Além de não ser justo incluir o montante de natureza extraordinária e com caráter de apoio financeiro, o movimento municipalista lembra que que os referidos valores, por incorporarem à receita de impostos do Município, consequentemente já são aplicados em ações de Manutenção e Desenvolvimento de Ensino (MDE) e se traduzem em mais recursos aplicados na educação local.
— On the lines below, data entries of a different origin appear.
/-- A register of a live portal page. -/
def State.portalWord (s : State) (n o : Nat) : W32 :=
  let i := s.inst n
  let p := i.portal
  let k := p.keys
  if 0x100 ≤ o ∧ o < 0x180 then
    match i.cfg.homes[(o - 0x100) / 16]? with
    | none => 0
    | some h => if (s.die h.1).reachable then ((s.queue h.1 h.2).ctx).portalWord (o / 4 % 4) else 0xFFFFFFFF
  else if 0x200 ≤ o ∧ o < 0x240 then p.mb.toMgr.getD ((o - 0x200) / 4) 0
  else if 0x240 ≤ o ∧ o < 0x280 then p.mb.fromMgr.getD ((o - 0x240) / 4) 0
  else if 0x400 ≤ o ∧ o < 0x420 then k.attChal.getD ((o - 0x400) / 4) 0
  else if 0x440 ≤ o ∧ o < 0x480 then byteWord k.attResp ((o - 0x440) / 4)
  else
    match o with
    | 0x000 => word [(0, n), (31, 1)]
    | 0x004 => versionWord 0
    | 0x008 => word [(0, i.cfg.homes.length)]
    | 0x014 => word [(0, i.code.code)]
    | 0x018 => p.evtPend
    | 0x01C => p.evtEn
    | 0x284 => word [(0, b2n p.mb.toFull), (1, b2n p.mb.fromFull), (2, b2n p.mb.overflow), (3, b2n p.mb.bufBusy), (4, b2n p.mb.bufErr)]
    | 0x344 => word [(0, k.ksState.toNat), (8, k.ksSlot), (16, if k.ksState = 1 then 0 else k.ksErr.toNat)]
    | 0x380 => p.jobSel
    | 0x384 => s.jobProgress n
    | 0x424 => word [(0, k.attState.toNat), (16, if k.attState = 3 then k.attCode.toNat else 0)]
    | _ => 0

/-- A doubleword of BAR2: zero where the instance has no live portal (R62). -/
def State.bar2Word (s : State) (n o : Nat) : W32 := if (s.inst n).code.live then s.portalWord n o else 0

/-- A doubleword of BAR4: the MSI-X table, the PBA, zero in what is reserved (R50). -/
def State.bar4Word (s : State) (off : Nat) : W32 :=
  if off < 0x8000 then (s.msix.entry (off / 16)).word (off / 4 % 4)
  else if off < 0x8100 then s.pbaWord ((off - 0x8000) / 4)
  else 0

end Sys2Proof.Machine
end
Aprimoramentos e pontos positivos
Outras demandas do movimento municipalista referem-se ao salário educação – hoje destinado a programas federais, como os de alimentação e transporte escolar, dinheiro direto na escola, livro didático e outros –; ao Custo Aluno Qualidade (CAQ); à participação social nas políticas; e aos recursos adicionais à complementação da União para manutenção e custeio das creches.

Vale destacar que as definições acerca do Fundeb são endossadas pelo Conselho Político da CNM, que reúne as 27 associações/federações estaduais, dentre elas a FGM. A PEC transforma o Fundeb – previsto para acabar neste ano – em mecanismo permanente de financiamento da educação básica pública e aperfeiçoa os critérios de distribuição, aumentando a complementação por parte da União.

Apesar das sugestões de aprimoramento, o movimento reconhece que o texto apresentado na comissão pela relatora contempla outras demandas municipalistas, como o estabelecimento de um modelo híbrido para divisão dos recursos: 10% distribuídos por Estado como no Fundeb atual e 7,5% distribuídos por rede de ensino pelo valor aluno-ano total. O último critério visa a um maior equilíbrio da rede municipal, já que Municípios de Estados que hoje não são beneficiados com a complementação poderão receber recursos.